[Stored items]

'''

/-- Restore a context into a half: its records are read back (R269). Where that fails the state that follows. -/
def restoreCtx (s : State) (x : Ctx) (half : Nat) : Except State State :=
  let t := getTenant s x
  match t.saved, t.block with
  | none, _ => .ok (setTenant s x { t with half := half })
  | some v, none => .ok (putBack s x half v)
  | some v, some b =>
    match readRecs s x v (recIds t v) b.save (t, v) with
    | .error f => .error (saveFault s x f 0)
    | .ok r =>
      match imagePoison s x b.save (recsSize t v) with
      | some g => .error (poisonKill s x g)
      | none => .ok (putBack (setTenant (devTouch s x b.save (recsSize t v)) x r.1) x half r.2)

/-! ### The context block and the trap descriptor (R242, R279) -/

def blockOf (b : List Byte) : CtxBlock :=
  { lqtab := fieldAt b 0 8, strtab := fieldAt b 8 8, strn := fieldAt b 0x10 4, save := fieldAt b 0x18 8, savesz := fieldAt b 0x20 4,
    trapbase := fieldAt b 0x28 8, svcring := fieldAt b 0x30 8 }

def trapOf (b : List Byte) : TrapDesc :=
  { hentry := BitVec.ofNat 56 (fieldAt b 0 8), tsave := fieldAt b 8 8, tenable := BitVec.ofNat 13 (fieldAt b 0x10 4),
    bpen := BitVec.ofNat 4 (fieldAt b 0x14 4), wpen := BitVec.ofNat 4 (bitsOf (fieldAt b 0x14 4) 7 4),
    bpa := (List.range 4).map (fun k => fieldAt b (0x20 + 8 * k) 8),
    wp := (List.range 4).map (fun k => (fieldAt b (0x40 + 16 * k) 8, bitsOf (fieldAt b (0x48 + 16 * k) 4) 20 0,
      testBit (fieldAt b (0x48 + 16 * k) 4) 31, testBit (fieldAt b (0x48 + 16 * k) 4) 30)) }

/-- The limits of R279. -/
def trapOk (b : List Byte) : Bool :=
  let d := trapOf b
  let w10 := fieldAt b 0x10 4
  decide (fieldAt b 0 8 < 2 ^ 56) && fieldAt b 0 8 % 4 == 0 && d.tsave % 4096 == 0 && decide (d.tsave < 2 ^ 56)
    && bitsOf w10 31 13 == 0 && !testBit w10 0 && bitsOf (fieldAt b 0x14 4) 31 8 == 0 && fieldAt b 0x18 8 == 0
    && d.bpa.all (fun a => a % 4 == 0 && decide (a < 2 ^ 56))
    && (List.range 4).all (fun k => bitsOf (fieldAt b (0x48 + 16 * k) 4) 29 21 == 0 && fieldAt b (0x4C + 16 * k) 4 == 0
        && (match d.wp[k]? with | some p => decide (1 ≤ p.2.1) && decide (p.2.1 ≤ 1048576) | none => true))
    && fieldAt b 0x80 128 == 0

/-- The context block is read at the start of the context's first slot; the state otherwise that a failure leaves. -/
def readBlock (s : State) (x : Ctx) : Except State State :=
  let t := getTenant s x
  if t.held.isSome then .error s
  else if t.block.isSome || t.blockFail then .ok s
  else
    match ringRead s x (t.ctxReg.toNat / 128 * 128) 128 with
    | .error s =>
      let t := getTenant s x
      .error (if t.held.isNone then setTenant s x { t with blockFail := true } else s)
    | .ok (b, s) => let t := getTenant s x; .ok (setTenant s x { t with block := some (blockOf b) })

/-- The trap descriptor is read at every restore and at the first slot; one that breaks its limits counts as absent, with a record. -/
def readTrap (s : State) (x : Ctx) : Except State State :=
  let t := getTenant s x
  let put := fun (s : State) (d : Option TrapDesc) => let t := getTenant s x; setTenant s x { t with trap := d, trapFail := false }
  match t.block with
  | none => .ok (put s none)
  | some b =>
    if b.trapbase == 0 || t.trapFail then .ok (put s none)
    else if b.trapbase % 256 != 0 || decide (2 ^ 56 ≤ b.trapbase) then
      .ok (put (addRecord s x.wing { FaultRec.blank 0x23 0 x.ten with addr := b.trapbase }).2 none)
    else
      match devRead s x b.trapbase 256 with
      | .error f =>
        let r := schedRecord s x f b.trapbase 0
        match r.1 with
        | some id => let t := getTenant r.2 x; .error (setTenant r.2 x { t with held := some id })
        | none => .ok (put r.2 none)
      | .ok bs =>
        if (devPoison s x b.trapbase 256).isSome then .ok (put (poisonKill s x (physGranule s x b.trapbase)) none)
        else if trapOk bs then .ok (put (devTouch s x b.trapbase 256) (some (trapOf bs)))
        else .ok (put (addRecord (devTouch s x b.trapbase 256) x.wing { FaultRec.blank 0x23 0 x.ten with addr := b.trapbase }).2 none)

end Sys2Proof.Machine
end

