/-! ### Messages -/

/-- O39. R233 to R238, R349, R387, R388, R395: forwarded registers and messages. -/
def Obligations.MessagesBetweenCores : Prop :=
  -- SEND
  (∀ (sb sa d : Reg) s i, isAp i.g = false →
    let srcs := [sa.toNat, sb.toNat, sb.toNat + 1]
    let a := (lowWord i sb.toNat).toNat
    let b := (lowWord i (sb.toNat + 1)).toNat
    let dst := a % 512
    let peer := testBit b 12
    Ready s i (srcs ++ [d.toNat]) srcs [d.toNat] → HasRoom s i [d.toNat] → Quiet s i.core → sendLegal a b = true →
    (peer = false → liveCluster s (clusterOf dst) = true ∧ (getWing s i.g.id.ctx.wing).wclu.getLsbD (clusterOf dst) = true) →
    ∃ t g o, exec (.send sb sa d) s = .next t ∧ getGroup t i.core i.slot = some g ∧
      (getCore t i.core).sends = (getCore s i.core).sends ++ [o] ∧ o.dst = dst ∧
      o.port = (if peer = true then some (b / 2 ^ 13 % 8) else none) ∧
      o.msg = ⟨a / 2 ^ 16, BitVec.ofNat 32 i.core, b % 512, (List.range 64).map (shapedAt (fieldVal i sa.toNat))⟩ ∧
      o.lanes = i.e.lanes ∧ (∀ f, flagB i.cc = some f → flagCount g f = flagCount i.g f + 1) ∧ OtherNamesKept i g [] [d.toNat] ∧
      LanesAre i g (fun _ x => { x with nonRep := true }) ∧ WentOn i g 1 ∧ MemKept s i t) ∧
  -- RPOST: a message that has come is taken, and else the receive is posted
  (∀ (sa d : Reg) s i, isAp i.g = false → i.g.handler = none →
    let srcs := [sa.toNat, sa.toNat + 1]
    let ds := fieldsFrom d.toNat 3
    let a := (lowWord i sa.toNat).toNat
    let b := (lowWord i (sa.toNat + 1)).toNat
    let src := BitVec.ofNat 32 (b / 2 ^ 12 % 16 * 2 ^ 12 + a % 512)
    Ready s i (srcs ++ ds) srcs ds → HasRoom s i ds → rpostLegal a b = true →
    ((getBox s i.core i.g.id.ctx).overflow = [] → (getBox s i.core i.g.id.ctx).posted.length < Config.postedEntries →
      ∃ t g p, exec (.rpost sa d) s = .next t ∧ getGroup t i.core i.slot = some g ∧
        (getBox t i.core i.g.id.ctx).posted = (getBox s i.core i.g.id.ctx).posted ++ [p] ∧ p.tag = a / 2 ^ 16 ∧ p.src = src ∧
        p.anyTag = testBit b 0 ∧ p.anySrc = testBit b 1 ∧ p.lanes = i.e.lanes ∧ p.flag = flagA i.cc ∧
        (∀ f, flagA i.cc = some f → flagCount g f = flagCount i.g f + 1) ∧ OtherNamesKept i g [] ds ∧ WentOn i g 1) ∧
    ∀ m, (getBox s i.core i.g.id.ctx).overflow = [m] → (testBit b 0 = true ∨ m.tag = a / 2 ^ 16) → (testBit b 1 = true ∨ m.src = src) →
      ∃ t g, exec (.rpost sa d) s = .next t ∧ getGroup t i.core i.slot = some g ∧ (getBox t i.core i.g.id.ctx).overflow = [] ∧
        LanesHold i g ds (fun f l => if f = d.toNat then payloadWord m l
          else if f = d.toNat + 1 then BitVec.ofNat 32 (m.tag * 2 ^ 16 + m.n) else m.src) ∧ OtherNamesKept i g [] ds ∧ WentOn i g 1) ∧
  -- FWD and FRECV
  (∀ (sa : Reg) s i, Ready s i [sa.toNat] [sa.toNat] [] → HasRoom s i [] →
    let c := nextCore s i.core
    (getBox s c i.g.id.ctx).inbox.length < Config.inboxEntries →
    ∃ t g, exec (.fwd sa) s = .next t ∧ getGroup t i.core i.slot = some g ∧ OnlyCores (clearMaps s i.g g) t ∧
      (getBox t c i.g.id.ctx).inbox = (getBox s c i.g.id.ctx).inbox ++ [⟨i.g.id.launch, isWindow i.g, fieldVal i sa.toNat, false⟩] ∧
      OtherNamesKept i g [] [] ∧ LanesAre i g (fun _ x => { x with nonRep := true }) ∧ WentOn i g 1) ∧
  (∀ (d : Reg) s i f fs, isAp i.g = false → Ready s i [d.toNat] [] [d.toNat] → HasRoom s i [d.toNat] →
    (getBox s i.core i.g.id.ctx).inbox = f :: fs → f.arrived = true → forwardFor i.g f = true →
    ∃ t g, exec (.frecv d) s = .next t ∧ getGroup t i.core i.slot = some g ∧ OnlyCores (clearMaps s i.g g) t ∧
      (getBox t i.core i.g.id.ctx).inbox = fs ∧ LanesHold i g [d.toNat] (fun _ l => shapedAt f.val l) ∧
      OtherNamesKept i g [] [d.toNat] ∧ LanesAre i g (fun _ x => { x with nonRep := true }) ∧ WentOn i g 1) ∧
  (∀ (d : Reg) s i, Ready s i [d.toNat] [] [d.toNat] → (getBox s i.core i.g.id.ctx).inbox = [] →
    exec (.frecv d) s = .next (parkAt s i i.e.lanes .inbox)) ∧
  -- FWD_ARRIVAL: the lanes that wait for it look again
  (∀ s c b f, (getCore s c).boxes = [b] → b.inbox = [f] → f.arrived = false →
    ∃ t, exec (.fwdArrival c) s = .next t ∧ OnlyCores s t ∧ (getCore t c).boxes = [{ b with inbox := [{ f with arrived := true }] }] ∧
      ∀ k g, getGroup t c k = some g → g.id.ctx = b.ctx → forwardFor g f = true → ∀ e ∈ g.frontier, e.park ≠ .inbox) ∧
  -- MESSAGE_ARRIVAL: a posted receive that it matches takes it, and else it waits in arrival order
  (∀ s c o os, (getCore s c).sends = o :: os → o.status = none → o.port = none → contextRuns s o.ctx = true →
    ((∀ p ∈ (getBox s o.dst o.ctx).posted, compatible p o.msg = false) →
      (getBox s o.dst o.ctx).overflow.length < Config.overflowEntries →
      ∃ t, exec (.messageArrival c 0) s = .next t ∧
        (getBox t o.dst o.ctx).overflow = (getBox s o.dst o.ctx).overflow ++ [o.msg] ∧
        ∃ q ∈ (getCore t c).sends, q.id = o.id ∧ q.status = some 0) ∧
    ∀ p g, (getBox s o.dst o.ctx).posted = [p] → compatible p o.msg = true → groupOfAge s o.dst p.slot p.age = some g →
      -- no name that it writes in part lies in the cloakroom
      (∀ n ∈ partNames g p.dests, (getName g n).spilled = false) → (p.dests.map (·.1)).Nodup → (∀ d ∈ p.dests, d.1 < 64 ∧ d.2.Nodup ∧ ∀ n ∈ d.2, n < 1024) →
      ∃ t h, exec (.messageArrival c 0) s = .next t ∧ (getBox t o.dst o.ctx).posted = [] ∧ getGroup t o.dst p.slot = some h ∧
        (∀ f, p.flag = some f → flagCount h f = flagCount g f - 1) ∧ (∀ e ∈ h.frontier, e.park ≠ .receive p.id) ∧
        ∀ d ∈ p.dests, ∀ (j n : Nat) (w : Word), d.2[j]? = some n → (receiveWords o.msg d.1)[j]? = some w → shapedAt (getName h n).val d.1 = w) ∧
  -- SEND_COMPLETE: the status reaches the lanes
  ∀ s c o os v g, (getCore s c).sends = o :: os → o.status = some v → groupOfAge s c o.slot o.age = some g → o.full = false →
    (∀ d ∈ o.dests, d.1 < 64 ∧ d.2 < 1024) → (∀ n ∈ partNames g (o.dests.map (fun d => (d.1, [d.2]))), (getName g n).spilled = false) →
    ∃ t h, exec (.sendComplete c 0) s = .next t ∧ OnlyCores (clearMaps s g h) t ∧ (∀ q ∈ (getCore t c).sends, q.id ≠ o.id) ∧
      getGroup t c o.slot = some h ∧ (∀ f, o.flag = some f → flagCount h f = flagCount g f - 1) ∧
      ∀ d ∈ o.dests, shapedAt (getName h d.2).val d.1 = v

'''

#### WHAT THE TASK REQUIRES
Reproduce the entries exactly, starting at their first line and stopping after the line with "none => true))".

#### ANSWER SECTION
/-- Restore a context into a half: its records are read back (R269). Where that fails the state that follows. -/
def restoreCtx (s : State) (x : Ctx) (half : Nat) : Except State State :=
  let t := getTenant s x
  match t.saved, t.block with
  | none, _ => .ok (setTenant s x { t with half := half })
  | some v, none => .ok (putBack s x half v)
  | some v, some b =>
    match readRecs s x v (recIds t v) b.save (t, v) with
    | .error f => .error (saveFault s x f 0)
    | .ok r =>
      match imagePoison s x b.save (recsSize t v) with
      | some g => .error (poisonKill s x g)
      | none => .ok (putBack (setTenant (devTouch s x b.save (recsSize t v)) x r.1) x half r.2)

/-! ### The context block and the trap descriptor (R242, R279) -/

def blockOf (b : List Byte) : CtxBlock :=
  { lqtab := fieldAt b 0 8, strtab := fieldAt b 8 8, strn := fieldAt b 0x10 4, save := fieldAt b 0x18 8, savesz := fieldAt b 0x20 4,
    trapbase := fieldAt b 0x28 8, svcring := fieldAt b 0x30 8 }

def trapOf (b : List Byte) : TrapDesc :=
  { hentry := BitVec.ofNat 56 (fieldAt b 0 8), tsave := fieldAt b 8 8, tenable := BitVec.ofNat 13 (fieldAt b 0x10 4),
    bpen := BitVec.ofNat 4 (fieldAt b 0x14 4), wpen := BitVec.ofNat 4 (bitsOf (fieldAt b 0x14 4) 7 4),
    bpa := (List.range 4).map (fun k => fieldAt b (0x20 + 8 * k) 8),
    wp := (List.range 4).map (fun k => (fieldAt b (0x40 + 16 * k) 8, bitsOf (fieldAt b (0x48 + 16 * k) 4) 20 0,
      testBit (fieldAt b (0x48 + 16 * k) 4) 31, testBit (fieldAt b (0x48 + 16 * k) 4) 30)) }

/-- The limits of R279. -/
def trapOk (b : List Byte) : Bool :=
  let d := trapOf b
  let w10 := fieldAt b 0x10 4
  decide (fieldAt b 0 8 < 2 ^ 56) && fieldAt b 0 8 % 4 == 0 && d.tsave % 4096 == 0 && decide (d.tsave < 2 ^ 56)
    && bitsOf w10 31 13 == 0 && !testBit w10 0 && bitsOf (fieldAt b 0x14 4) 31 8 == 0 && fieldAt b 0x18 8 == 0
    && d.bpa.all (fun a => a % 4 == 0 && decide (a < 2 ^ 56))
    && (List.range 4).all (fun k => bitsOf (fieldAt b (0x48 + 16 * k) 4) 29 21 == 0 && fieldAt b (0x4C + 16 * k) 4 == 0
        && (match d.wp[k]? with | some p => decide (1 ≤ p.2.1) && decide (p.2.1 ≤ 1048576) | none => true))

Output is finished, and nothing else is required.